Strangling the Road to Crimea. If Russia’s focus this week was terror raining down from the skies, Ukraine’s was Russian operational logistics. The most important development on the Ukrainian side is the maturation of what Ukrainian planners now call the “middle strike,” the systematic destruction of Russian supply lines in the operational depth between roughly fifty and two hundred and fifty kilometres behind the front. On 27 May, Defence Minister Mykhailo Fedorov announced a “logistics lockdown,” allocating an additional five billion hryvnia, around 112 million US dollars, directly to brigades to buy mid-range strike drones through a points-based system that rewards the most effective units.
The campaign’s effects are now visible along the land bridge connecting Russia to occupied Crimea. Ukrainian drones have taken aerial control of the R-280, M-14 and N-20 highways running through Berdiansk and Melitopol, turning the corridor into what one analysis described as a road of burning fuel trucks. In May alone, observers counted at least seventeen destroyed fuel and military trucks on the Melitopol to Crimea stretch, and occupation authorities in Sevastopol and across Crimea imposed fuel rationing.
The French open-source analyst Clément Molin has logged more than a thousand geolocated Ukrainian strikes deep in the Russian rear since the start of 2026, with around thirty-five per cent hitting ammunition, fuel and equipment depots, twenty per cent hitting transport and seven per cent striking air defence. Western analysts count more than 125 destroyed trucks on the key route, and the Washington-based CEPA aptly titled its assessment “Russia’s Land Bridge is Becoming a Highway to Hell” which noted that:
With no single point of failure, the Kremlin believed its logistics network was more secure. But certainties don’t last long in the Ukraine war. Hornet drones were initially used selectively and in limited numbers. Their widening use by more brigades now suggests production is increasing and access is spreading.That advantage may not last forever. Russia will almost certainly develop countermeasures over time, making the current period especially important.
Ukraine’s military intelligence directorate announced fire control over the Crimea to Donetsk corridor on 29 May, and the 3rd Army Corps reported strikes in Luhansk Oblast as far as 205 kilometres from the front on 31 May. The Institute for the Study of War has geolocated drone flights along highways in Donetsk Oblast roughly a hundred kilometres deep, assessing that the strikes complicate Russia’s use of the Rostov to Crimea route. Its analyst George Barros argues that these mid-range strikes degrade Russia’s ability to mass forces and sustain the front, with Ukraine holding a slight but meaningful advantage in drone innovation.

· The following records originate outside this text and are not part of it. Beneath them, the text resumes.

@[simp] theorem putBit_latch (h : Hw) (f : Fld) (k : Nat) (b : Bool) : (h.putBit f k b).latch = h.latch := (rfl)
@[simp] theorem putBit_lowHold (h : Hw) (f : Fld) (k : Nat) (b : Bool) : (h.putBit f k b).lowHold = h.lowHold := (rfl)
@[simp] theorem putBit_free (h : Hw) (f : Fld) (k : Nat) (b : Bool) : (h.putBit f k b).free = h.free := (rfl)
@[simp] theorem putBit_ident (h : Hw) (f : Fld) (k : Nat) (b : Bool) : (h.putBit f k b).ident = h.ident := (rfl)
@[simp] theorem putBit_clk (h : Hw) (f : Fld) (k : Nat) (b : Bool) : (h.putBit f k b).clk = h.clk := (rfl)
@[simp] theorem putBit_rst (h : Hw) (f : Fld) (k : Nat) (b : Bool) : (h.putBit f k b).rst = h.rst := (rfl)
@[simp] theorem putBit_pwr' (h : Hw) (f : Fld) (k : Nat) (b : Bool) : (h.putBit f k b).pwr' = h.pwr' := (rfl)
@[simp] theorem putBit_err (h : Hw) (f : Fld) (k : Nat) (b : Bool) : (h.putBit f k b).err = h.err := (rfl)
@[simp] theorem putBit_mbx (h : Hw) (f : Fld) (k : Nat) (b : Bool) : (h.putBit f k b).mbx = h.mbx := (rfl)
@[simp] theorem putBit_pcie (h : Hw) (f : Fld) (k : Nat) (b : Bool) : (h.putBit f k b).pcie = h.pcie := (rfl)
@[simp] theorem putBit_noc (h : Hw) (f : Fld) (k : Nat) (b : Bool) : (h.putBit f k b).noc = h.noc := (rfl)
@[simp] theorem putBit_mem (h : Hw) (f : Fld) (k : Nat) (b : Bool) : (h.putBit f k b).mem = h.mem := (rfl)
@[simp] theorem putBit_hbm (h : Hw) (f : Fld) (k : Nat) (b : Bool) : (h.putBit f k b).hbm = h.hbm := (rfl)
@[simp] theorem putBit_tiles (h : Hw) (f : Fld) (k : Nat) (b : Bool) : (h.putBit f k b).tiles = h.tiles := (rfl)
@[simp] theorem putBit_part (h : Hw) (f : Fld) (k : Nat) (b : Bool) : (h.putBit f k b).part = h.part := (rfl)
@[simp] theorem putBit_sns (h : Hw) (f : Fld) (k : Nat) (b : Bool) : (h.putBit f k b).sns = h.sns := (rfl)
@[simp] theorem putBit_sig (h : Hw) (f : Fld) (k : Nat) (b : Bool) : (h.putBit f k b).sig = h.sig := (rfl)
@[simp] theorem putBit_gfx (h : Hw) (f : Fld) (k : Nat) (b : Bool) : (h.putBit f k b).gfx = h.gfx := (rfl)
@[simp] theorem putBit_dpy (h : Hw) (f : Fld) (k : Nat) (b : Bool) : (h.putBit f k b).dpy = h.dpy := (rfl)
@[simp] theorem putBit_net (h : Hw) (f : Fld) (k : Nat) (b : Bool) : (h.putBit f k b).net = h.net := (rfl)
@[simp] theorem putBit_tbl (h : Hw) (f : Fld) (k : Nat) (b : Bool) : (h.putBit f k b).tbl = h.tbl := (rfl)
@[simp] theorem putBit_fw (h : Hw) (f : Fld) (k : Nat) (b : Bool) : (h.putBit f k b).fw = h.fw := (rfl)
@[simp] theorem putBit_cfg (h : Hw) (f : Fld) (k : Nat) (b : Bool) : (h.putBit f k b).cfg = h.cfg := (rfl)
@[simp] theorem putBit_fab (h : Hw) (f : Fld) (k : Nat) (b : Bool) : (h.putBit f k b).fab = h.fab := (rfl)
@[simp] theorem putBit_tap (h : Hw) (f : Fld) (k : Nat) (b : Bool) : (h.putBit f k b).tap = h.tap := (rfl)

@[simp] theorem put2_latch (h : Hw) (f : Fld) (k v : Nat) : (h.put2 f k v).latch = h.latch := (rfl)
@[simp] theorem put2_lowHold (h : Hw) (f : Fld) (k v : Nat) : (h.put2 f k v).lowHold = h.lowHold := (rfl)
@[simp] theorem put2_free (h : Hw) (f : Fld) (k v : Nat) : (h.put2 f k v).free = h.free := (rfl)
@[simp] theorem put2_ident (h : Hw) (f : Fld) (k v : Nat) : (h.put2 f k v).ident = h.ident := (rfl)
@[simp] theorem put2_clk (h : Hw) (f : Fld) (k v : Nat) : (h.put2 f k v).clk = h.clk := (rfl)
@[simp] theorem put2_rst (h : Hw) (f : Fld) (k v : Nat) : (h.put2 f k v).rst = h.rst := (rfl)
@[simp] theorem put2_pwr' (h : Hw) (f : Fld) (k v : Nat) : (h.put2 f k v).pwr' = h.pwr' := (rfl)
@[simp] theorem put2_err (h : Hw) (f : Fld) (k v : Nat) : (h.put2 f k v).err = h.err := (rfl)
@[simp] theorem put2_mbx (h : Hw) (f : Fld) (k v : Nat) : (h.put2 f k v).mbx = h.mbx := (rfl)
@[simp] theorem put2_pcie (h : Hw) (f : Fld) (k v : Nat) : (h.put2 f k v).pcie = h.pcie := (rfl)
@[simp] theorem put2_noc (h : Hw) (f : Fld) (k v : Nat) : (h.put2 f k v).noc = h.noc := (rfl)
@[simp] theorem put2_mem (h : Hw) (f : Fld) (k v : Nat) : (h.put2 f k v).mem = h.mem := (rfl)
@[simp] theorem put2_hbm (h : Hw) (f : Fld) (k v : Nat) : (h.put2 f k v).hbm = h.hbm := (rfl)
@[simp] theorem put2_tiles (h : Hw) (f : Fld) (k v : Nat) : (h.put2 f k v).tiles = h.tiles := (rfl)
@[simp] theorem put2_part (h : Hw) (f : Fld) (k v : Nat) : (h.put2 f k v).part = h.part := (rfl)
@[simp] theorem put2_sns (h : Hw) (f : Fld) (k v : Nat) : (h.put2 f k v).sns = h.sns := (rfl)
@[simp] theorem put2_sig (h : Hw) (f : Fld) (k v : Nat) : (h.put2 f k v).sig = h.sig := (rfl)
@[simp] theorem put2_gfx (h : Hw) (f : Fld) (k v : Nat) : (h.put2 f k v).gfx = h.gfx := (rfl)
@[simp] theorem put2_dpy (h : Hw) (f : Fld) (k v : Nat) : (h.put2 f k v).dpy = h.dpy := (rfl)
@[simp] theorem put2_net (h : Hw) (f : Fld) (k v : Nat) : (h.put2 f k v).net = h.net := (rfl)
@[simp] theorem put2_tbl (h : Hw) (f : Fld) (k v : Nat) : (h.put2 f k v).tbl = h.tbl := (rfl)
@[simp] theorem put2_fw (h : Hw) (f : Fld) (k v : Nat) : (h.put2 f k v).fw = h.fw := (rfl)
@[simp] theorem put2_cfg (h : Hw) (f : Fld) (k v : Nat) : (h.put2 f k v).cfg = h.cfg := (rfl)
@[simp] theorem put2_fab (h : Hw) (f : Fld) (k v : Nat) : (h.put2 f k v).fab = h.fab := (rfl)
@[simp] theorem put2_tap (h : Hw) (f : Fld) (k v : Nat) : (h.put2 f k v).tap = h.tap := (rfl)

@[simp] theorem bumpBy_latch (h : Hw) (f : Fld) (n : Nat) : (h.bumpBy f n).latch = h.latch := (rfl)
@[simp] theorem bumpBy_lowHold (h : Hw) (f : Fld) (n : Nat) : (h.bumpBy f n).lowHold = h.lowHold := (rfl)
@[simp] theorem bumpBy_free (h : Hw) (f : Fld) (n : Nat) : (h.bumpBy f n).free = h.free := (rfl)
@[simp] theorem bumpBy_ident (h : Hw) (f : Fld) (n : Nat) : (h.bumpBy f n).ident = h.ident := (rfl)
@[simp] theorem bumpBy_clk (h : Hw) (f : Fld) (n : Nat) : (h.bumpBy f n).clk = h.clk := (rfl)
@[simp] theorem bumpBy_rst (h : Hw) (f : Fld) (n : Nat) : (h.bumpBy f n).rst = h.rst := (rfl)
@[simp] theorem bumpBy_pwr' (h : Hw) (f : Fld) (n : Nat) : (h.bumpBy f n).pwr' = h.pwr' := (rfl)
@[simp] theorem bumpBy_err (h : Hw) (f : Fld) (n : Nat) : (h.bumpBy f n).err = h.err := (rfl)
@[simp] theorem bumpBy_mbx (h : Hw) (f : Fld) (n : Nat) : (h.bumpBy f n).mbx = h.mbx := (rfl)
@[simp] theorem bumpBy_pcie (h : Hw) (f : Fld) (n : Nat) : (h.bumpBy f n).pcie = h.pcie := (rfl)
@[simp] theorem bumpBy_noc (h : Hw) (f : Fld) (n : Nat) : (h.bumpBy f n).noc = h.noc := (rfl)
@[simp] theorem bumpBy_mem (h : Hw) (f : Fld) (n : Nat) : (h.bumpBy f n).mem = h.mem := (rfl)
@[simp] theorem bumpBy_hbm (h : Hw) (f : Fld) (n : Nat) : (h.bumpBy f n).hbm = h.hbm := (rfl)
@[simp] theorem bumpBy_tiles (h : Hw) (f : Fld) (n : Nat) : (h.bumpBy f n).tiles = h.tiles := (rfl)
@[simp] theorem bumpBy_part (h : Hw) (f : Fld) (n : Nat) : (h.bumpBy f n).part = h.part := (rfl)
@[simp] theorem bumpBy_sns (h : Hw) (f : Fld) (n : Nat) : (h.bumpBy f n).sns = h.sns := (rfl)
@[simp] theorem bumpBy_sig (h : Hw) (f : Fld) (n : Nat) : (h.bumpBy f n).sig = h.sig := (rfl)
@[simp] theorem bumpBy_gfx (h : Hw) (f : Fld) (n : Nat) : (h.bumpBy f n).gfx = h.gfx := (rfl)
@[simp] theorem bumpBy_dpy (h : Hw) (f : Fld) (n : Nat) : (h.bumpBy f n).dpy = h.dpy := (rfl)
@[simp] theorem bumpBy_net (h : Hw) (f : Fld) (n : Nat) : (h.bumpBy f n).net = h.net := (rfl)
@[simp] theorem bumpBy_tbl (h : Hw) (f : Fld) (n : Nat) : (h.bumpBy f n).tbl = h.tbl := (rfl)
@[simp] theorem bumpBy_fw (h : Hw) (f : Fld) (n : Nat) : (h.bumpBy f n).fw = h.fw := (rfl)
@[simp] theorem bumpBy_cfg (h : Hw) (f : Fld) (n : Nat) : (h.bumpBy f n).cfg = h.cfg := (rfl)
@[simp] theorem bumpBy_fab (h : Hw) (f : Fld) (n : Nat) : (h.bumpBy f n).fab = h.fab := (rfl)
@[simp] theorem bumpBy_tap (h : Hw) (f : Fld) (n : Nat) : (h.bumpBy f n).tap = h.tap := (rfl)

@[simp] theorem bump_latch (h : Hw) (f : Fld) : (h.bump f).latch = h.latch := (rfl)
@[simp] theorem bump_lowHold (h : Hw) (f : Fld) : (h.bump f).lowHold = h.lowHold := (rfl)
@[simp] theorem bump_free (h : Hw) (f : Fld) : (h.bump f).free = h.free := (rfl)
@[simp] theorem bump_ident (h : Hw) (f : Fld) : (h.bump f).ident = h.ident := (rfl)
@[simp] theorem bump_clk (h : Hw) (f : Fld) : (h.bump f).clk = h.clk := (rfl)
@[simp] theorem bump_rst (h : Hw) (f : Fld) : (h.bump f).rst = h.rst := (rfl)
@[simp] theorem bump_pwr' (h : Hw) (f : Fld) : (h.bump f).pwr' = h.pwr' := (rfl)
@[simp] theorem bump_err (h : Hw) (f : Fld) : (h.bump f).err = h.err := (rfl)
@[simp] theorem bump_mbx (h : Hw) (f : Fld) : (h.bump f).mbx = h.mbx := (rfl)
@[simp] theorem bump_pcie (h : Hw) (f : Fld) : (h.bump f).pcie = h.pcie := (rfl)
@[simp] theorem bump_noc (h : Hw) (f : Fld) : (h.bump f).noc = h.noc := (rfl)
@[simp] theorem bump_mem (h : Hw) (f : Fld) : (h.bump f).mem = h.mem := (rfl)
@[simp] theorem bump_hbm (h : Hw) (f : Fld) : (h.bump f).hbm = h.hbm := (rfl)
@[simp] theorem bump_tiles (h : Hw) (f : Fld) : (h.bump f).tiles = h.tiles := (rfl)
@[simp] theorem bump_part (h : Hw) (f : Fld) : (h.bump f).part = h.part := (rfl)
@[simp] theorem bump_sns (h : Hw) (f : Fld) : (h.bump f).sns = h.sns := (rfl)
@[simp] theorem bump_sig (h : Hw) (f : Fld) : (h.bump f).sig = h.sig := (rfl)
@[simp] theorem bump_gfx (h : Hw) (f : Fld) : (h.bump f).gfx = h.gfx := (rfl)
@[simp] theorem bump_dpy (h : Hw) (f : Fld) : (h.bump f).dpy = h.dpy := (rfl)
@[simp] theorem bump_net (h : Hw) (f : Fld) : (h.bump f).net = h.net := (rfl)
@[simp] theorem bump_tbl (h : Hw) (f : Fld) : (h.bump f).tbl = h.tbl := (rfl)
@[simp] theorem bump_fw (h : Hw) (f : Fld) : (h.bump f).fw = h.fw := (rfl)
@[simp] theorem bump_cfg (h : Hw) (f : Fld) : (h.bump f).cfg = h.cfg := (rfl)
@[simp] theorem bump_fab (h : Hw) (f : Fld) : (h.bump f).fab = h.fab := (rfl)
@[simp] theorem bump_tap (h : Hw) (f : Fld) : (h.bump f).tap = h.tap := (rfl)

@[simp] theorem wr64_latch (h : Hw) (lo hi v : Nat) : (h.wr64 lo hi v).latch = h.latch := (rfl)
@[simp] theorem wr64_lowHold (h : Hw) (lo hi v : Nat) : (h.wr64 lo hi v).lowHold = h.lowHold := (rfl)
@[simp] theorem wr64_free (h : Hw) (lo hi v : Nat) : (h.wr64 lo hi v).free = h.free := (rfl)
@[simp] theorem wr64_ident (h : Hw) (lo hi v : Nat) : (h.wr64 lo hi v).ident = h.ident := (rfl)
@[simp] theorem wr64_clk (h : Hw) (lo hi v : Nat) : (h.wr64 lo hi v).clk = h.clk := (rfl)
@[simp] theorem wr64_rst (h : Hw) (lo hi v : Nat) : (h.wr64 lo hi v).rst = h.rst := (rfl)
@[simp] theorem wr64_pwr' (h : Hw) (lo hi v : Nat) : (h.wr64 lo hi v).pwr' = h.pwr' := (rfl)
@[simp] theorem wr64_err (h : Hw) (lo hi v : Nat) : (h.wr64 lo hi v).err = h.err := (rfl)
@[simp] theorem wr64_mbx (h : Hw) (lo hi v : Nat) : (h.wr64 lo hi v).mbx = h.mbx := (rfl)
@[simp] theorem wr64_pcie (h : Hw) (lo hi v : Nat) : (h.wr64 lo hi v).pcie = h.pcie := (rfl)
@[simp] theorem wr64_noc (h : Hw) (lo hi v : Nat) : (h.wr64 lo hi v).noc = h.noc := (rfl)
@[simp] theorem wr64_mem (h : Hw) (lo hi v : Nat) : (h.wr64 lo hi v).mem = h.mem := (rfl)
@[simp] theorem wr64_hbm (h : Hw) (lo hi v : Nat) : (h.wr64 lo hi v).hbm = h.hbm := (rfl)
@[simp] theorem wr64_tiles (h : Hw) (lo hi v : Nat) : (h.wr64 lo hi v).tiles = h.tiles := (rfl)
@[simp] theorem wr64_part (h : Hw) (lo hi v : Nat) : (h.wr64 lo hi v).part = h.part := (rfl)
@[simp] theorem wr64_sns (h : Hw) (lo hi v : Nat) : (h.wr64 lo hi v).sns = h.sns := (rfl)
@[simp] theorem wr64_sig (h : Hw) (lo hi v : Nat) : (h.wr64 lo hi v).sig = h.sig := (rfl)
@[simp] theorem wr64_gfx (h : Hw) (lo hi v : Nat) : (h.wr64 lo hi v).gfx = h.gfx := (rfl)
@[simp] theorem wr64_dpy (h : Hw) (lo hi v : Nat) : (h.wr64 lo hi v).dpy = h.dpy := (rfl)
@[simp] theorem wr64_net (h : Hw) (lo hi v : Nat) : (h.wr64 lo hi v).net = h.net := (rfl)
@[simp] theorem wr64_tbl (h : Hw) (lo hi v : Nat) : (h.wr64 lo hi v).tbl = h.tbl := (rfl)
@[simp] theorem wr64_fw (h : Hw) (lo hi v : Nat) : (h.wr64 lo hi v).fw = h.fw := (rfl)
@[simp] theorem wr64_cfg (h : Hw) (lo hi v : Nat) : (h.wr64 lo hi v).cfg = h.cfg := (rfl)
@[simp] theorem wr64_fab (h : Hw) (lo hi v : Nat) : (h.wr64 lo hi v).fab = h.fab := (rfl)
@[simp] theorem wr64_tap (h : Hw) (lo hi v : Nat) : (h.wr64 lo hi v).tap = h.tap := (rfl)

In a 4 June article, military expert Viktor Kevliuk estimates that Ukrainian drones have already destroyed something on the order of seventy-five thousand general-purpose vehicles in the Russian rear, achieved by AI-guided systems which acquire and home on targets autonomously in the terminal phase even under electronic-warfare suppression.
This mid-range strike campaign is not just focused on military vehicles. It is also hitting Russian ships carrying cargo into occupied ports in southern Ukraine. On the evening of 6 June, the Ukrainians hit five Russian vessels in the Sea of Azov, as part of this campaign.
This is operational art. And it is integrated with tactical ground operations and long-range strategic strike to form a unified military strategy.
As reported by Fortune, long-range strikes reduce the volume of fuel Russia can refine, while mid-range strikes degrade its ability to move what remains. Gasoline shortages in occupied Ukraine are, for now, having only a limited effect on Russian forces, but the analysts noted that “more militarily consequential diesel shortages are beginning to materialise.”
The week also brought a strike that Ukraine called the first of its kind in modern history, the destruction of a Russian drone base at the occupied Donetsk airport.
The Technology Race: Closing the Interceptor Gap. A decisive contest in this war is industrial. The Snake Island Institute’s latest Defence Tech Monthly lays out the structural problem. Ukraine deploys around eight Patriot batteries against an assessed requirement of twenty to twenty-five and has received only a little over six hundred PAC-3 interceptors across four years of war. Russia produces around a thousand ballistic missiles a year, including some sixty Iskander missiles each month. The arithmetic has forced Ukrainian crews to abandon the doctrinally sound practice of firing two to four interceptors per target and to engage with a single missile, accepting lower kill probability because the magazine is too shallow for anything else.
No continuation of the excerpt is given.